■ Problem description ■
Give again, word for word, every line in the entries below from the line with "rw [List.find?_cons, List.find?_cons, h" up to and including the line with "simp only [State.put_pwr]", and no other line.

■ Data shown ■
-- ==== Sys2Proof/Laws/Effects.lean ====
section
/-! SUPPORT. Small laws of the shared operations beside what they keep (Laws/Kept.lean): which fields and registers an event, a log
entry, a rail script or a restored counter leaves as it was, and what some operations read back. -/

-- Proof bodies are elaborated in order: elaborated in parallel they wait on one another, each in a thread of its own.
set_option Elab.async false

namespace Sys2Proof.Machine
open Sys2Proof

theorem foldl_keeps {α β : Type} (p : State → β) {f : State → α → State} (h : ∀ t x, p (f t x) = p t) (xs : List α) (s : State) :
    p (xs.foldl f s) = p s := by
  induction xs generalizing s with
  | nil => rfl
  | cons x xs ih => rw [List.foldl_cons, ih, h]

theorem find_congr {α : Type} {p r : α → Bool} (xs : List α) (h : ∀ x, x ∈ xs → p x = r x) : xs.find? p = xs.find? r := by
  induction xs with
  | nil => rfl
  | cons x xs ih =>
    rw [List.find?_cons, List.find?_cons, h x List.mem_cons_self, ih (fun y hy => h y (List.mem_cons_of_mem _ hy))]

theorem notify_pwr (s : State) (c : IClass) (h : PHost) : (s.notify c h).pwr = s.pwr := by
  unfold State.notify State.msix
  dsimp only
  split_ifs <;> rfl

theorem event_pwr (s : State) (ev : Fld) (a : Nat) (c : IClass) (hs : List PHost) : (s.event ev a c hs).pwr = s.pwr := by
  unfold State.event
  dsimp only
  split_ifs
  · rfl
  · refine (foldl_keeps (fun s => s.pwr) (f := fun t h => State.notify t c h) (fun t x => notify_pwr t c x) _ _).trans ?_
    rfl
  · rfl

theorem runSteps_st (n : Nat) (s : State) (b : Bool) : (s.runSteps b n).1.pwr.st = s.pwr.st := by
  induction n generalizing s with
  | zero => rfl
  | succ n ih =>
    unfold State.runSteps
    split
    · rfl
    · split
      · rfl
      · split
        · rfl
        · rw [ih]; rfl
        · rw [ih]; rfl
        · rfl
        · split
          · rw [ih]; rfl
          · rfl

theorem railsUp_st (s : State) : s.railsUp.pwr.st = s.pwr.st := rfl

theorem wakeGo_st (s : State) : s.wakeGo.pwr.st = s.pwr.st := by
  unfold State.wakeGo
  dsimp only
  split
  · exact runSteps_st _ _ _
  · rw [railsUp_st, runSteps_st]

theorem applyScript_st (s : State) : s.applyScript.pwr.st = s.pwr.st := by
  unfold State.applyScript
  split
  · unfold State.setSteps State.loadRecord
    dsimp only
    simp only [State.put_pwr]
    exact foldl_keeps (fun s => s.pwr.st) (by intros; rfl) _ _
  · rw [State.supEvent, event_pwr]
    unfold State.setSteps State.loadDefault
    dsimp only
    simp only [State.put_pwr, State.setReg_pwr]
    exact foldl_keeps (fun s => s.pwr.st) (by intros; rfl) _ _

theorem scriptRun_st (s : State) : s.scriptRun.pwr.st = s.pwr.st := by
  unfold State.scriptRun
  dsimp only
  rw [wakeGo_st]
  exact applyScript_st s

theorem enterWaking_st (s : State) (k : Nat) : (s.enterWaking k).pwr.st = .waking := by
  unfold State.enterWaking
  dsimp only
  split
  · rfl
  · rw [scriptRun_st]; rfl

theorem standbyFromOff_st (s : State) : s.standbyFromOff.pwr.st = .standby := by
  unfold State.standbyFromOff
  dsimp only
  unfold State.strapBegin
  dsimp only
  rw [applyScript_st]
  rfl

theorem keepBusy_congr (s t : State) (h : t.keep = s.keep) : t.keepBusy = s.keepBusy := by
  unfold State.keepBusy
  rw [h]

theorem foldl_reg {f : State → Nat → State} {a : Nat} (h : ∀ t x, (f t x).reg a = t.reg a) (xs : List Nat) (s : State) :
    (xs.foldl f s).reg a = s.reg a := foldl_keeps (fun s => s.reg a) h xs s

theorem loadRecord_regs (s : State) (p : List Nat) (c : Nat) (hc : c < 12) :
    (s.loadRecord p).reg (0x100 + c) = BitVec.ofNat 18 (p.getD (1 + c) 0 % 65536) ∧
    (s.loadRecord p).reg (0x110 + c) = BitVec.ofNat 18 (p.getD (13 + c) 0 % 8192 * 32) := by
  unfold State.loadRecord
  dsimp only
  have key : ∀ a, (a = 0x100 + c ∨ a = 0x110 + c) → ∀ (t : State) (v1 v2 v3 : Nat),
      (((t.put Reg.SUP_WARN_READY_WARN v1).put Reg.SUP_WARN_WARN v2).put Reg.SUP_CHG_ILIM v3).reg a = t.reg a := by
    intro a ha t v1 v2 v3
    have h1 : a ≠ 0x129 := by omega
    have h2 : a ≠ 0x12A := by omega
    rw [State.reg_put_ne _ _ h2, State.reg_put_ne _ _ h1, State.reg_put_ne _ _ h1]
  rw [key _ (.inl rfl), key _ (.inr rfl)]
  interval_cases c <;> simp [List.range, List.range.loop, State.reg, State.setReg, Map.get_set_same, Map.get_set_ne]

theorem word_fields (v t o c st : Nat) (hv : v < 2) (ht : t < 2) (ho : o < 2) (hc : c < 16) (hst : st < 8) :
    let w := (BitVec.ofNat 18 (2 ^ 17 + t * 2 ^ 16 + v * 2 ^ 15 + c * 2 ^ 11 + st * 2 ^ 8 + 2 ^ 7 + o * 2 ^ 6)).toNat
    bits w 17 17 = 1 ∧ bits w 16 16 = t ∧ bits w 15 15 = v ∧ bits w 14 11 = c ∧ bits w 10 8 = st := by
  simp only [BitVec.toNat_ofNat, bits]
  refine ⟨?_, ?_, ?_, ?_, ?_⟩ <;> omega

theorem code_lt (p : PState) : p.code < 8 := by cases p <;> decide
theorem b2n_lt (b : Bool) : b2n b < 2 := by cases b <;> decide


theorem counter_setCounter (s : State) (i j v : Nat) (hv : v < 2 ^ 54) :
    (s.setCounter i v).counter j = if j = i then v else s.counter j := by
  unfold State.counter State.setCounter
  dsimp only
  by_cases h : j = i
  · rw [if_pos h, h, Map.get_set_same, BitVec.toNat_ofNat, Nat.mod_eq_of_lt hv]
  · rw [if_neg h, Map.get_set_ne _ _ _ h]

==

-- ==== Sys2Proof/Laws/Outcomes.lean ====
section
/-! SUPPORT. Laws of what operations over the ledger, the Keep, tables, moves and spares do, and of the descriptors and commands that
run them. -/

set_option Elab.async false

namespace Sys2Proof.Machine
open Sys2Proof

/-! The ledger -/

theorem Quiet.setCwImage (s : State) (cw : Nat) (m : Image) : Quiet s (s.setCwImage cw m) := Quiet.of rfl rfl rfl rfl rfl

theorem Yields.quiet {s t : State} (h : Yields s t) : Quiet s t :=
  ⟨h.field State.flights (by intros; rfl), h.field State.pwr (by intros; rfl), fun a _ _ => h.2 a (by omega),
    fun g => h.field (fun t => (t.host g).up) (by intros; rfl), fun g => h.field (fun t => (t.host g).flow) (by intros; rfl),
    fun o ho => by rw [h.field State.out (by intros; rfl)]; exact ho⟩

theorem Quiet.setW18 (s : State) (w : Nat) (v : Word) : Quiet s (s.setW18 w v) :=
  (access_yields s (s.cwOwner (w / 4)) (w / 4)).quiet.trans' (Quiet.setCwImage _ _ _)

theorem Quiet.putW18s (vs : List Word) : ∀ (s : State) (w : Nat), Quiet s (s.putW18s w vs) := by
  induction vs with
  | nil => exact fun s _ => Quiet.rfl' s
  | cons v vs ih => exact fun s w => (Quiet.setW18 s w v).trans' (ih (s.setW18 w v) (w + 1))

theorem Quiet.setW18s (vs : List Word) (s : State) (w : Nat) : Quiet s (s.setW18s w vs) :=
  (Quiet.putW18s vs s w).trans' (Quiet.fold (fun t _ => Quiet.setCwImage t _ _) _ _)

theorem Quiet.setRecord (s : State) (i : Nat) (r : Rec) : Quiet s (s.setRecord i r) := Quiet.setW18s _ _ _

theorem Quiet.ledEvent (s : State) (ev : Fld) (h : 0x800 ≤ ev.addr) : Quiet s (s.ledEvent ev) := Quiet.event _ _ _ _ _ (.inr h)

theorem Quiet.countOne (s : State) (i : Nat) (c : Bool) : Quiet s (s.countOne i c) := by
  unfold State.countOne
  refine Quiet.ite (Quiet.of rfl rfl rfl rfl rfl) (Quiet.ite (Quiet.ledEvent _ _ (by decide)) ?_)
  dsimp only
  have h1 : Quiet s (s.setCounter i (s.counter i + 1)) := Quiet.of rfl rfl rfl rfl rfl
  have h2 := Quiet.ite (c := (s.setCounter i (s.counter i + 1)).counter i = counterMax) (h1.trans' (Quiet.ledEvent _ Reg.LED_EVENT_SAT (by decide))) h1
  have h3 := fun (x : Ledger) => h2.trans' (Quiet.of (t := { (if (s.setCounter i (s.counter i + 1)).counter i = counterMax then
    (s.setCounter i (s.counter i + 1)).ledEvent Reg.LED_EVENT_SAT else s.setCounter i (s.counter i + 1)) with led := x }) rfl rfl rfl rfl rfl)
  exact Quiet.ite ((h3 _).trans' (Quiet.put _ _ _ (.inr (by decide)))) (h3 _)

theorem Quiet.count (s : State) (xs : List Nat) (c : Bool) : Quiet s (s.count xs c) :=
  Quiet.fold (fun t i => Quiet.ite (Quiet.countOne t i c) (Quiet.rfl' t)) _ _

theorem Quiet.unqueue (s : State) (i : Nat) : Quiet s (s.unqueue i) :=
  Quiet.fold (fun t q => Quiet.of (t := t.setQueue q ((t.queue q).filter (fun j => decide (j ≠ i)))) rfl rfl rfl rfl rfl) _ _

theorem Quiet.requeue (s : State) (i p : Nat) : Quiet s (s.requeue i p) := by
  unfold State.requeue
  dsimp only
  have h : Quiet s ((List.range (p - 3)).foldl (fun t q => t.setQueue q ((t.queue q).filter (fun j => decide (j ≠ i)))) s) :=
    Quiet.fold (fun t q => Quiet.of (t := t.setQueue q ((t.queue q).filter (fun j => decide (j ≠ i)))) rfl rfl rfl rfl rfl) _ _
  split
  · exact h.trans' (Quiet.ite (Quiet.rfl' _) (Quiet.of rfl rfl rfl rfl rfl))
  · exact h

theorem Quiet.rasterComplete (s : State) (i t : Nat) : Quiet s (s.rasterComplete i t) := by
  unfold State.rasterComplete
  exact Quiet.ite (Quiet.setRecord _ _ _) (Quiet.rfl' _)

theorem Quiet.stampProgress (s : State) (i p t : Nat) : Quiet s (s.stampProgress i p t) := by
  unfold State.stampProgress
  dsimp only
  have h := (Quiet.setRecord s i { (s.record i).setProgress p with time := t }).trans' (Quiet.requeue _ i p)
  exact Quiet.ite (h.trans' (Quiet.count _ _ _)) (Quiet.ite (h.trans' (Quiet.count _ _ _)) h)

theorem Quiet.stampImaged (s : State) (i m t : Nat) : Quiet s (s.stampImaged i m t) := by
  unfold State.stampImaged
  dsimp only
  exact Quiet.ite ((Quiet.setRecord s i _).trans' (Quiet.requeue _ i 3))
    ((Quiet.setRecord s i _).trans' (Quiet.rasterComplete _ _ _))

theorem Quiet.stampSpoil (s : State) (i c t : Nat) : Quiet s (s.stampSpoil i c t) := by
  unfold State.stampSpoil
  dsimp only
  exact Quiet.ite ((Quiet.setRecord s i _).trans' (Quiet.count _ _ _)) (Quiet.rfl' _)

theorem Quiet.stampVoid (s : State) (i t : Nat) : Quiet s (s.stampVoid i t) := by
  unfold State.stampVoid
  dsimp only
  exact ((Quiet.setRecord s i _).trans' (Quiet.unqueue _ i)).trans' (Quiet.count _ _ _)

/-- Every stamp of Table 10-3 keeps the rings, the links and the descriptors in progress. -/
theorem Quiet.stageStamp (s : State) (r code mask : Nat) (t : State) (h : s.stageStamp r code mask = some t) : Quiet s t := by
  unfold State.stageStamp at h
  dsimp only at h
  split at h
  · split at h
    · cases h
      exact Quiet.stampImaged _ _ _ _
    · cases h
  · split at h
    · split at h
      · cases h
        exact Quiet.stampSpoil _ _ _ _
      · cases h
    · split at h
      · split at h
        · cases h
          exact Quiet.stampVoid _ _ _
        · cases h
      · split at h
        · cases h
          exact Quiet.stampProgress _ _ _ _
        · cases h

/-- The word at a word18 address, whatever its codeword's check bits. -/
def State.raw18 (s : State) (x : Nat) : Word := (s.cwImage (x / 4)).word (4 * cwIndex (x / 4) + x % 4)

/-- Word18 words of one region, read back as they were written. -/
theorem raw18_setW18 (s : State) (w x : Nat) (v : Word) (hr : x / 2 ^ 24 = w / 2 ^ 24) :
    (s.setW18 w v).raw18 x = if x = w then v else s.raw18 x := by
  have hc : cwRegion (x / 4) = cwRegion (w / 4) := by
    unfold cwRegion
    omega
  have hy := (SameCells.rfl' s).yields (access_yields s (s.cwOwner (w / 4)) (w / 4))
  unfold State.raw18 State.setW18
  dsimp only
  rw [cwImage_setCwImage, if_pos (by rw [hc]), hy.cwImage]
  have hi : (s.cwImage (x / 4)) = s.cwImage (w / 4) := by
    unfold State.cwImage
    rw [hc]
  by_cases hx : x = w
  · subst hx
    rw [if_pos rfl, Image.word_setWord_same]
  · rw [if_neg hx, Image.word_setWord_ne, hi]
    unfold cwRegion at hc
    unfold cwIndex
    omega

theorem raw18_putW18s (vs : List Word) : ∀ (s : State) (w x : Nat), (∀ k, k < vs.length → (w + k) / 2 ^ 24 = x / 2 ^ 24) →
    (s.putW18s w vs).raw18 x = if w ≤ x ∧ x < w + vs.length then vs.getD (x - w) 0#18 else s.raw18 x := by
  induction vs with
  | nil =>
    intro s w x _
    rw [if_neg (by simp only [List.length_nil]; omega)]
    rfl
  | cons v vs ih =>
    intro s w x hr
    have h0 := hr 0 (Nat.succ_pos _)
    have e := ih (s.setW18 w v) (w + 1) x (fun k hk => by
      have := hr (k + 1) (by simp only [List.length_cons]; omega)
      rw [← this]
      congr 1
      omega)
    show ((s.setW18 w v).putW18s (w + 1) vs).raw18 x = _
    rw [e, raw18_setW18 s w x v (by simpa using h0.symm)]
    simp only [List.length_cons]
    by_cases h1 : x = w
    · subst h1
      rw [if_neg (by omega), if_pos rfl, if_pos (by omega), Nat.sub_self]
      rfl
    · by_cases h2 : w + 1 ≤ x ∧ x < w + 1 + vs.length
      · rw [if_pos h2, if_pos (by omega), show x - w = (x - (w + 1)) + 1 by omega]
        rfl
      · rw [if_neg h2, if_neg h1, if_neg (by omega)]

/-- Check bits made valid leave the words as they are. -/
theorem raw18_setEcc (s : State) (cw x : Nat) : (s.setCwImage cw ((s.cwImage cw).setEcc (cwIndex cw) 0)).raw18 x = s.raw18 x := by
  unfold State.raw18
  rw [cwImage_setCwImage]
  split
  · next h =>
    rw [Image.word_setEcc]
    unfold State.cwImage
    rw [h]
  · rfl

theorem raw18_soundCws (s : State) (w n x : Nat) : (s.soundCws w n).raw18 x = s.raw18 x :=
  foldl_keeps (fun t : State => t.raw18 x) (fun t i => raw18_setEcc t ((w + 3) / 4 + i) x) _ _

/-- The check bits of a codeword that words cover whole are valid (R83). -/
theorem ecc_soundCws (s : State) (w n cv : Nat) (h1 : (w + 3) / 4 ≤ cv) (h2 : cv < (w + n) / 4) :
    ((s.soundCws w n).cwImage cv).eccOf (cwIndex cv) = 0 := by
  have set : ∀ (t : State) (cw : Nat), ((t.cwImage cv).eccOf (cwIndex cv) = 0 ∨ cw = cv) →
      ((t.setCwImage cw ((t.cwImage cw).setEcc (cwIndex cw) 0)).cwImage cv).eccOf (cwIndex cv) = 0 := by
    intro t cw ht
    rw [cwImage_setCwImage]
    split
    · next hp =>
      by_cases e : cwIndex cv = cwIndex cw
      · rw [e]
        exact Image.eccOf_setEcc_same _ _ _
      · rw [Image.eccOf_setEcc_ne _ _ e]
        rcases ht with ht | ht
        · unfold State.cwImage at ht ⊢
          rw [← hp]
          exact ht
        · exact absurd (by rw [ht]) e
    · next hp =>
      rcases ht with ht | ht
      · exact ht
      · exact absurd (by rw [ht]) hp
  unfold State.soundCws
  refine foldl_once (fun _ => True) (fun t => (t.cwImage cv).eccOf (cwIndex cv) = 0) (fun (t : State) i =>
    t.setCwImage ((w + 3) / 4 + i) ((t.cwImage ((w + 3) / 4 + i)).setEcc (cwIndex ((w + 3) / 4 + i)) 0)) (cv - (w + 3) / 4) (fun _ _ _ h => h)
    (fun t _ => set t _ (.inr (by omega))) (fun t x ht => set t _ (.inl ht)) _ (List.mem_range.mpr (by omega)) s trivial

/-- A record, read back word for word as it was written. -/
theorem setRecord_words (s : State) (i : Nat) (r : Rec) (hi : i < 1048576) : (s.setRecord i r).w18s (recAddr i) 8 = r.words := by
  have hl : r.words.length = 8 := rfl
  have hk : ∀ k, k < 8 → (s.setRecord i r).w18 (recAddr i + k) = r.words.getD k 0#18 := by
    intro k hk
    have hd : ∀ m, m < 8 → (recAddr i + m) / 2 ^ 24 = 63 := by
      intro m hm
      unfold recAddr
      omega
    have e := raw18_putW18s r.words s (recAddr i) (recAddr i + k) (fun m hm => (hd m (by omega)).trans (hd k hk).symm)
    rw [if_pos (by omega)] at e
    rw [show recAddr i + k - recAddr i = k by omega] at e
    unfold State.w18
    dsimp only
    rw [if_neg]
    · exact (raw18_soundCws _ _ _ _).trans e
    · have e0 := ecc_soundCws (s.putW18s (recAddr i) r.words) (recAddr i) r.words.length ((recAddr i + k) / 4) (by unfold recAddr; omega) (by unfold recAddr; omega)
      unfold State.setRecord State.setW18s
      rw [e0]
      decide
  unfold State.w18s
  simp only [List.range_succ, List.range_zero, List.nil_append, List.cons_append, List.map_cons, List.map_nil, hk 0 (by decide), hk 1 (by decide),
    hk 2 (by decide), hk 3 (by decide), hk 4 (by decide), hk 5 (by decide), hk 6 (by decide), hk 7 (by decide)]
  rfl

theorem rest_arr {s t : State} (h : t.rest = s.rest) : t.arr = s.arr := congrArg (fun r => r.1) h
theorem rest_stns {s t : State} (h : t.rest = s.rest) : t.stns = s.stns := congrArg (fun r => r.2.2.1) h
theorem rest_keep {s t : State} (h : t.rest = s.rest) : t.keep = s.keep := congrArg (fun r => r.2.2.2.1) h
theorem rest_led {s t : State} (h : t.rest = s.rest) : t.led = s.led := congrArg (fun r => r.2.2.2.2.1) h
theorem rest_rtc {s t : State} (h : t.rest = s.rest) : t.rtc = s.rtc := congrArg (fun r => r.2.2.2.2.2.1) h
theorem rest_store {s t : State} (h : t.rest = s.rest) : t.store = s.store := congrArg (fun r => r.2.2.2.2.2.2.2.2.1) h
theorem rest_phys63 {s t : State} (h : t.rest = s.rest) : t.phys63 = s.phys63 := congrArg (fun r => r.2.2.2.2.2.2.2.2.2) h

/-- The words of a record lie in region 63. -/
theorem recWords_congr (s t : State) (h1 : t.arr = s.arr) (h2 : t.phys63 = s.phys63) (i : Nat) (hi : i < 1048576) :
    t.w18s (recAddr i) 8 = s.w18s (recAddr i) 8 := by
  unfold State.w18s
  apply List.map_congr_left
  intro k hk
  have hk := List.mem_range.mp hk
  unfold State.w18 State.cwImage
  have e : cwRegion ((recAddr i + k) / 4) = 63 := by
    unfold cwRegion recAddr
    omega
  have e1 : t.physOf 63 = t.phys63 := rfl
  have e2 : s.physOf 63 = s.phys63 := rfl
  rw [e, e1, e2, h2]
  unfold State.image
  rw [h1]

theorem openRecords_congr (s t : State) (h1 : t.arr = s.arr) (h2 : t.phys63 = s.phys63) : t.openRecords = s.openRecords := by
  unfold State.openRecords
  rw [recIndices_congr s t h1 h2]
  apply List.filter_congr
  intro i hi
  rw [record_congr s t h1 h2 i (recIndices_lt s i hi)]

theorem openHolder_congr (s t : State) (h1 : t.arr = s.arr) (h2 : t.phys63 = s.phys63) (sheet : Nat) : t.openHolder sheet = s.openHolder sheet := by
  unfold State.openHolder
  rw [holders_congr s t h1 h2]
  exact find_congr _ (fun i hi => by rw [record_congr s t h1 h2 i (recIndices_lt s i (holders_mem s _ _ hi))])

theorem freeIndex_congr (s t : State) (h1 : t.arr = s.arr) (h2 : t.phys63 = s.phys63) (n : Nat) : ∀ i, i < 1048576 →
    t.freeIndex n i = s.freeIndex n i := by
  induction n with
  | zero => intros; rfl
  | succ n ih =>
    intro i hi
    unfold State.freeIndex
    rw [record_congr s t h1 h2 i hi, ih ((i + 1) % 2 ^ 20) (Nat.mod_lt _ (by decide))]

■ Your solution ■
    rw [List.find?_cons, List.find?_cons, h x List.mem_cons_self, ih (fun y hy => h y (List.mem_cons_of_mem _ hy))]

theorem notify_pwr (s : State) (c : IClass) (h : PHost) : (s.notify c h).pwr = s.pwr := by
  unfold State.notify State.msix
  dsimp only
  split_ifs <;> rfl

theorem event_pwr (s : State) (ev : Fld) (a : Nat) (c : IClass) (hs : List PHost) : (s.event ev a c hs).pwr = s.pwr := by
  unfold State.event
  dsimp only
  split_ifs
  · rfl
  · refine (foldl_keeps (fun s => s.pwr) (f := fun t h => State.notify t c h) (fun t x => notify_pwr t c x) _ _).trans ?_
    rfl
  · rfl

theorem runSteps_st (n : Nat) (s : State) (b : Bool) : (s.runSteps b n).1.pwr.st = s.pwr.st := by
  induction n generalizing s with
  | zero => rfl
  | succ n ih =>
    unfold State.runSteps
    split
    · rfl
    · split
      · rfl
      · split
        · rfl
        · rw [ih]; rfl
        · rw [ih]; rfl
        · rfl
        · split
          · rw [ih]; rfl
          · rfl

theorem railsUp_st (s : State) : s.railsUp.pwr.st = s.pwr.st := rfl

theorem wakeGo_st (s : State) : s.wakeGo.pwr.st = s.pwr.st := by
  unfold State.wakeGo
  dsimp only
  split
  · exact runSteps_st _ _ _
  · rw [railsUp_st, runSteps_st]

theorem applyScript_st (s : State) : s.applyScript.pwr.st = s.pwr.st := by
  unfold State.applyScript
  split
  · unfold State.setSteps State.loadRecord
    dsimp only
    simp only [State.put_pwr]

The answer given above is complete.